| Your objective |
Only these lines of the data below are wanted: the one with "unfold Memory.ofBytesFrom", the one with "other offset. -/", and any lines between them, each repeated exactly.

| Supplied material |

section
/-! What an instruction and a step write and keep (spec/40_decoder.md R80 to R82, spec/60_exceptions.md R158). -/

namespace Sys2Proof.Machine

/-! ### Record and outcome of an encoding -/

/-- A well-formed instruction's word ends in the instruction's own outcome. -/
theorem wordOutcome_encode {i : Instr} (hwf : i.wf = true) : wordOutcome (encode i) = instrOutcome i := by
  rw [← instrOutcome_decodeWord, decodeWord_encode hwf]

/-- A well-formed instruction's word has the instruction's own record. -/
theorem decodeRecord_encode {i : Instr} (hwf : i.wf = true) : decodeRecord (encode i) = i.record := by
  rw [← record_decodeWord, decodeWord_encode hwf]

/-- R54: the D bit as a number. -/
theorem toNat_bit (d : Direction) : d.bit.toNat = if d = .fromRegister then 1 else 0 := by
  cases d <;> rfl

/-! ### `movRegister` -/

/-- The column of the ROM for a width, as a function of the index. -/
def columnName (wide : Bool) (i : Nat) : Line := (if wide then wideNames else narrowNames).getD i []

/-- R90: below 8 a lookup answers its column's entry. -/
theorem name_eq_columnName {i : Nat} (wide : Bool) (h : i ≤ 7) : name i wide = .ok (columnName wide i) := by
  obtain ⟨a, b, hn⟩ := name_of_le wide h
  rw [hn, columnName, List.getD_eq_getElem?_getD, name_ok_iff.mp hn, Option.getD_some]

/-- The line of a register-mode MOV, destination first (R80, R102). -/
def movLine (d : Direction) (wide : Bool) (r1 r2 : BitVec 3) : Line :=
  match d with
  | .toRegister => formatLine .mov (columnName wide r1.toNat) (columnName wide r2.toNat)
  | .fromRegister => formatLine .mov (columnName wide r2.toNat) (columnName wide r1.toNat)

/-- R80: a register-mode MOV renders its line. -/
theorem instrOutcome_movRegister (d : Direction) (wide : Bool) (r1 r2 : BitVec 3) :
    instrOutcome (.movRegister d wide r1 r2) = .ok (movLine d wide r1 r2) := by
  have hn1 := name_eq_columnName wide (Nat.le_of_lt_succ r1.isLt)
  have hn2 := name_eq_columnName wide (Nat.le_of_lt_succ r2.isLt)
  cases d
  · exact render_of_names (I := movRecord .toRegister wide .register r1 r2) rfl rfl hn1 hn2
  · exact render_of_names (I := movRecord .fromRegister wide .register r1 r2) rfl rfl hn2 hn1

/-- R80: a register-mode MOV emits its line and advances, in every state. -/
theorem exec_movRegister (d : Direction) (wide : Bool) (r1 r2 : BitVec 3) (s : State) :
    exec (.movRegister d wide r1 r2) s = .next (advance (emit (movLine d wide r1 r2) s)) := by
  rw [exec_eq, instrOutcome_movRegister, conclude_ok]

/-- Settles O15: each variant is `exec_movRegister`, with the encoding's number field by field. -/
theorem movRegisterEmitsItsLineAndAdvances : Obligations.MovRegisterEmitsItsLineAndAdvances := by
  rintro r1 r2 s _ _ rfl rfl
  have hword (d : Direction) (wide : Bool) : (encode (.movRegister d wide r1 r2)).toNat =
      34 * 1024 + d.bit.toNat * 512 + wide.toNat * 256 + 3 * 64 + r1.toNat * 8 + r2.toNat :=
    encodeMov_toNat d wide 3 r1 r2
  refine ⟨⟨?_, exec_movRegister ..⟩, ⟨?_, exec_movRegister ..⟩, ⟨?_, exec_movRegister ..⟩, ⟨?_, exec_movRegister ..⟩⟩
  all_goals
    simp only [hword, toNat_bit, reduceCtorEq, if_true, if_false, Bool.toNat_false, Bool.toNat_true]
    omega

/-- Settles O18: `exec_movRegister` writes OUT, at its end, and `wp` only. -/
theorem movRegisterFrame : Obligations.MovRegisterFrame := by
  intro d wide r1 r2 s t hexec
  rw [exec_movRegister] at hexec
  cases hexec
  exact ⟨rfl, rfl, rfl, rfl, rfl, rfl, readByte_congr rfl rfl, fun k hk => List.getElem?_append_left hk⟩

/-! ### The forms that fault -/

/-- A form that faults takes the fault entry with its own word. -/
theorem exec_of_error {i : Instr} {f : CoreFault} (h : instrOutcome i = .error f) (s : State) :
    exec i s = .next (abort f (encode i) s) := by
  rw [exec_eq, h, conclude_error]

/-- R82: an illegal row ends in UnknownOpcode with its word. -/
theorem instrOutcome_illegal {w : Word} {i : Instr} (hi : i ∈ illegalRows w) :
    instrOutcome i = .error (.unknownOpcode w) := by
  simp only [illegalRows, List.mem_cons, List.not_mem_nil, or_false] at hi
  rcases hi with rfl | rfl | rfl | rfl | rfl | rfl <;> rfl

/-- R157, R158: a fault of an instruction leaves FIDX. -/
theorem faultIndex_of_instrOutcome {i : Instr} {f : CoreFault} (h : instrOutcome i = .error f) (old : Nat) :
    faultIndex f old = old := by
  rcases instrOutcome_error h with rfl | rfl <;> rfl

/-- Settles O16: the record is in memory mode, so the renderer's fault is taken with the row's word. -/
theorem movMemoryTakesUnsupportedMode : Obligations.MovMemoryTakesUnsupportedMode := by
  intro d wide r1 r2 s i mm hrow
  obtain ⟨hwf, hout, hrec, m, rfl, henc⟩ : i.wf = true ∧ instrOutcome i = .error .unsupportedMode ∧
      i.record = .ok (movRecord d wide .memory r1 r2) ∧
      ∃ m : BitVec 2, m.toNat = mm ∧ encode i = encodeMov d wide m r1 r2 := by
    rcases hrow with ⟨rfl, rfl⟩ | ⟨rfl, rfl⟩ | ⟨rfl, rfl⟩
    · exact ⟨rfl, rfl, rfl, 0, rfl, rfl⟩
    · exact ⟨rfl, rfl, rfl, 1, rfl, rfl⟩
    · exact ⟨rfl, rfl, rfl, 2, rfl, rfl⟩
  refine ⟨exec_of_error hout s, rfl, ?_, (decodeRecord_encode hwf).trans hrec⟩
  rw [henc, encodeMov_toNat, toNat_bit]
  omega

/-- Settles O17: the decoder's fault is taken with the row's word, which has another opcode than MOV. -/
theorem illegalTakesUnknownOpcode : Obligations.IllegalTakesUnknownOpcode := by
  intro w s i hrow
  have hi : i ∈ illegalRows w := by simpa [illegalRows] using hrow
  refine ⟨?_, rfl, fun hwf => ?_⟩
  · rw [exec_of_error (instrOutcome_illegal hi), encode_illegal hi]
    rfl
  · have hop := (illegal_of_wf hi hwf).1
    exact ⟨hop, decodeRecord_other hop⟩

/-- Settles O19: each of the nine forms takes the fault entry, which leaves FIDX for their faults. -/
theorem faultingFormsFrame : Obligations.FaultingFormsFrame := by
  intro d wide r1 r2 v i s t hi hexec
  obtain ⟨f, hout⟩ : ∃ f, instrOutcome i = .error f := by
    simp only [List.mem_cons, List.not_mem_nil, or_false] at hi
    rcases hi with rfl | rfl | rfl | rfl | rfl | rfl | rfl | rfl | rfl <;> exact ⟨_, rfl⟩
  rw [exec_of_error hout] at hexec
  cases hexec
  exact ⟨rfl, rfl, faultIndex_of_instrOutcome hout s.fidx, rfl, readByte_congr rfl rfl⟩

/-! ### The fault entry -/

/-- The fault entry leaves the buffer as it reads. -/
theorem readByte_abort (f : CoreFault) (w : Word) (s : State) (a : Nat) : readByte (abort f w s) a = readByte s a :=
  readByte_congr (abort_ibuf s f w) (abort_n s f w) a

/-- R100, R110: the two faults of the renderer. -/
theorem render_error {I : InstructionRecord} {f : CoreFault} (h : render I = .error f) :
    f = .unsupportedMode ∨ ∃ i, f = .invalidRegisterIndex i ∧ 7 < i := by
  rcases render_cases I with ⟨_, hr⟩ | ⟨_, i, hi, _, hr⟩ | ⟨_, _, _, n1, n2, _, _, hr⟩
  · exact .inl (Except.error.inj (h.symm.trans hr))
  · exact .inr ⟨i, Except.error.inj (h.symm.trans hr), hi⟩
  · simp [hr] at h

/-- Settles O20: both processings conclude with the fault entry, whose writes are its own laws. -/
theorem faultEntryWritesTheRecord : Obligations.FaultEntryWritesTheRecord := by
  refine ⟨fun w s => ⟨_, rfl, rfl, rfl, rfl, rfl, rfl, rfl, rfl, rfl, readByte_abort _ w s⟩, fun w I s f hren => ?_⟩
  have hnext : processRecord w I s = .next (abort f w s) := by rw [processRecord, hren, conclude_error]
  refine ⟨_, hnext, rfl, rfl, rfl, rfl, rfl, rfl, readByte_abort f w s, ?_⟩
  rcases render_error hren with rfl | ⟨i, rfl, hi⟩
  · exact .inl ⟨rfl, rfl, rfl⟩
  · exact .inr ⟨i, rfl, hi, rfl, rfl⟩

/-! ### The step -/

/-- A word whose two bytes exist is the word of those bytes. -/
theorem fetchAt_of_readByte {s : State} {p : Nat} {b0 b1 : Byte} (h0 : readByte s (2 * p) = some b0)
    (h1 : readByte s (2 * p + 1) = some b1) : fetchAt s p = some (wordOfBytes b0 b1) := by
  simp [fetchAt, memRead, h0, h1]

/-- Settles O21: the fetch answers the word of the two bytes, which the frame gives to `exec` decoded. -/
theorem stepRunsTheDecodedInstruction : Obligations.StepRunsTheDecodedInstruction := by
  intro s b0 b1 i rest hst hwp h0 h1 hdec
  obtain rfl : decodeWord (wordOfBytes b0 b1) = i := congrArg Prod.fst (Except.ok.inj hdec)
  exact ⟨decodeWord_wf _, stepFrame_process hst hwp.ne (fetchAt_of_readByte h0 h1)⟩

/-- R157: the fault of a word is UnknownOpcode or UnsupportedMode. -/
theorem wordOutcome_error {w : Word} {f : CoreFault} (h : wordOutcome w = .error f) :
    f = .unknownOpcode w ∨ f = .unsupportedMode := by
  rw [← instrOutcome_decodeWord] at h
  simpa using instrOutcome_error h

/-- R41: no step writes IBUF or N. -/
theorem step_keeps_input {s t : State} (h : step s = .next t) : t.ibuf = s.ibuf ∧ t.n = s.n := by
  obtain ⟨_, ⟨_, rfl⟩ | ⟨_, w, _, ⟨line, _, rfl⟩ | ⟨f, _, rfl⟩⟩⟩ := step_cases_word h
  · exact ⟨rfl, rfl⟩
  · exact ⟨rfl, rfl⟩
  · exact ⟨rfl, rfl⟩

/-- Settles O27: a byte read looks at the buffer and its length only. -/
theorem noStepWritesTheInput : Obligations.NoStepWritesTheInput := by
  intro s t hstep
  obtain ⟨hbuf, hn⟩ := step_keeps_input hstep
  exact ⟨hn, hbuf, readByte_congr hbuf hn⟩

/-- Settles O28: a step writes the fault registers in the fault entry only, and there for a word's own fault. -/
theorem noStepRaisesAnIndexOrHostFault : Obligations.NoStepRaisesAnIndexOrHostFault := by
  intro s t hstep
  obtain ⟨hst, ⟨_, rfl⟩ | ⟨_, w, _, ⟨line, _, rfl⟩ | ⟨f, hout, rfl⟩⟩⟩ := step_cases_word hstep
  · exact ⟨rfl, .inl rfl, fun h => Status.noConfusion h⟩
  · exact ⟨rfl, .inl rfl, fun h => Status.noConfusion (hst.symm.trans h)⟩
  · rcases wordOutcome_error hout with rfl | rfl
    · exact ⟨rfl, .inr (.inl rfl), fun _ => .inl rfl⟩
    · exact ⟨rfl, .inr (.inr rfl), fun _ => .inr rfl⟩

end Sys2Proof.Machine
end

section
/-! The invariants of a run, and its end (spec/43_pipeline_step.md R125 to R127, spec/20_memory.md R39). -/

namespace Sys2Proof.Machine

/-! ### The invariants (R126) -/

/-- R126 holds where a run starts. -/
theorem runInv_applyReset (s : State) : RunInv (applyReset s) where
  wp_le := Nat.zero_le _
  out_length := rfl
  out_line := fun k hk => absurd hk (Nat.not_lt_zero k)
  fault_iff := by simp [faultCode]
  fault_record := fun h => Status.noConfusion h
  done_wp := fun h => Status.noConfusion h

/-- R123: the end of the input keeps the invariants. -/
theorem RunInv.finish {s : State} (h : RunInv s) (hst : s.st = .running) (hwp : s.wp = wordCount s) :
    RunInv (finish s) where
  wp_le := h.wp_le
  out_length := h.out_length
  out_line := h.out_line
  fault_iff := by simp [h.faultCode_eq_zero (by simp [hst])]
  fault_record := fun hf => Status.noConfusion hf
  done_wp := fun _ => hwp

/-- R122, R37: a rendered word keeps the invariants, its line being the one of the word at `wp`. -/
theorem RunInv.advance_emit {s : State} {w : Word} {line : Line} (h : RunInv s) (hst : s.st = .running)
    (hf : fetch s = some w) (hout : wordOutcome w = .ok line) : RunInv (advance (emit line s)) where
  wp_le := lt_wordCount_of_fetchAt hf
  out_length := by simp [h.out_length]
  out_line := fun k hk => by
    rcases Nat.lt_succ_iff_lt_or_eq.mp hk with hlt | rfl
    · obtain ⟨v, l, hfetch, hv, hline⟩ := h.out_line k hlt
      exact ⟨v, l, hfetch, hv, by simpa [List.getElem?_append_left (h.out_length.symm ▸ hlt)] using hline⟩
    · exact ⟨w, line, hf, hout, by simp [← h.out_length]⟩
  fault_iff := h.fault_iff
  fault_record := fun hfault => Status.noConfusion (hst.symm.trans hfault)
  done_wp := fun hdone => Status.noConfusion (hst.symm.trans hdone)

/-- R150: the three faults of the block have codes other than 0. -/
theorem faultCode_kind_ne_zero (f : CoreFault) : faultCode (CoreFault.kind f) ≠ 0 := by
  cases f <;> simp [CoreFault.kind, faultCode]

/-- R124: the fault entry keeps the invariants, its record being about the word at `wp`. -/
theorem RunInv.abort {s : State} {w : Word} {f : CoreFault} (h : RunInv s) (hf : fetch s = some w)
    (hout : wordOutcome w = .error f) : RunInv (abort f w s) where
  wp_le := h.wp_le
  out_length := h.out_length
  out_line := h.out_line
  fault_iff := iff_of_true rfl (faultCode_kind_ne_zero f)
  fault_record := fun _ => ⟨rfl, lt_wordCount_of_fetchAt hf, hf, f, hout, rfl⟩
  done_wp := fun hdone => Status.noConfusion hdone

/-- R126: every step keeps the invariants. -/
theorem RunInv.step {s t : State} (h : RunInv s) (hstep : step s = .next t) : RunInv t := by
  obtain ⟨hst, ⟨hwp, rfl⟩ | ⟨_, w, hf, ⟨line, hout, rfl⟩ | ⟨f, hout, rfl⟩⟩⟩ := step_cases_word hstep
  · exact h.finish hst hwp
  · exact h.advance_emit hst hf hout
  · exact h.abort hf hout

/-- Settles O30: the invariants by the three things a step can do, the canonical form since the buffer stays. -/
theorem everyStepKeepsTheRunInvariant : Obligations.EveryStepKeepsTheRunInvariant := by
  intro s t hinv hwf hstep
  obtain ⟨hbuf, hn⟩ := step_keeps_input hstep
  exact ⟨hinv.step hstep, (State.wf_congr hbuf hn).trans hwf⟩

end Sys2Proof.Machine
end

section
/-! The input buffer: what the host supplies or places, read byte by byte and word by word (spec/20_memory.md R31 to R33,
spec/70_reset_and_hazards.md R184). -/

namespace Sys2Proof.Machine

/-! ### Bytes -/

/-- The pairs made of a byte list give each offset its byte. -/
theorem read_ofBytesFrom (bytes : List Byte) (a j : Nat) :
    Memory.read (Memory.ofBytesFrom a bytes) (a + j) = bytes[j]?.getD Config.unlistedByte := by
  induction bytes generalizing a j with
  | nil => rfl
  | cons b bs ih =>
    have hrest : Memory.read (Memory.ofBytesFrom (a + 1) bs) a = Config.unlistedByte :=
      read_below (ofBytesFrom_wfFrom bs (Nat.le_refl _)) (Nat.lt_succ_self a)
    have htail (k : Nat) :
        Memory.read (Memory.ofBytesFrom (a + 1) bs) (a + (k + 1)) = bs[k]?.getD Config.unlistedByte := by
      rw [← ih (a + 1) k, Nat.add_assoc, Nat.add_comm 1 k]
    unfold Memory.ofBytesFrom
    split
    · rename_i hb
      cases j with
      | zero => simpa [hb] using hrest
      | succ k => simpa using htail k
    · cases j with
      | zero => simp [Memory.read]
      | succ k => simpa [Memory.read] using htail k

/-- R19, R184: the supplied buffer reads back byte for byte, and has no other offset. -/
theorem readByte_supply (bytes : List Byte) (s : State) (j : Nat) : readByte (supply bytes s) j = bytes[j]? := by
  by_cases hj : j < bytes.length
  · have hread := read_ofBytesFrom bytes 0 j
    rw [Nat.zero_add, List.getElem?_eq_getElem hj, Option.getD_some] at hread
    rw [readByte_of_lt hj, supply_ibuf, hread, List.getElem?_eq_getElem hj]
  · have hge : bytes.length ≤ j := Nat.le_of_not_lt hj
    rw [readByte_of_ge hge, List.getElem?_eq_none hge]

| Exercise output |
    unfold Memory.ofBytesFrom
    split
    · rename_i hb
      cases j with
      | zero => simpa [hb] using hrest
      | succ k => simpa using htail k
    · cases j with
      | zero => simp [Memory.read]
      | succ k => simpa [Memory.read] using htail k

/-- R19, R184: the supplied buffer reads back byte for byte, and has no other offset. -/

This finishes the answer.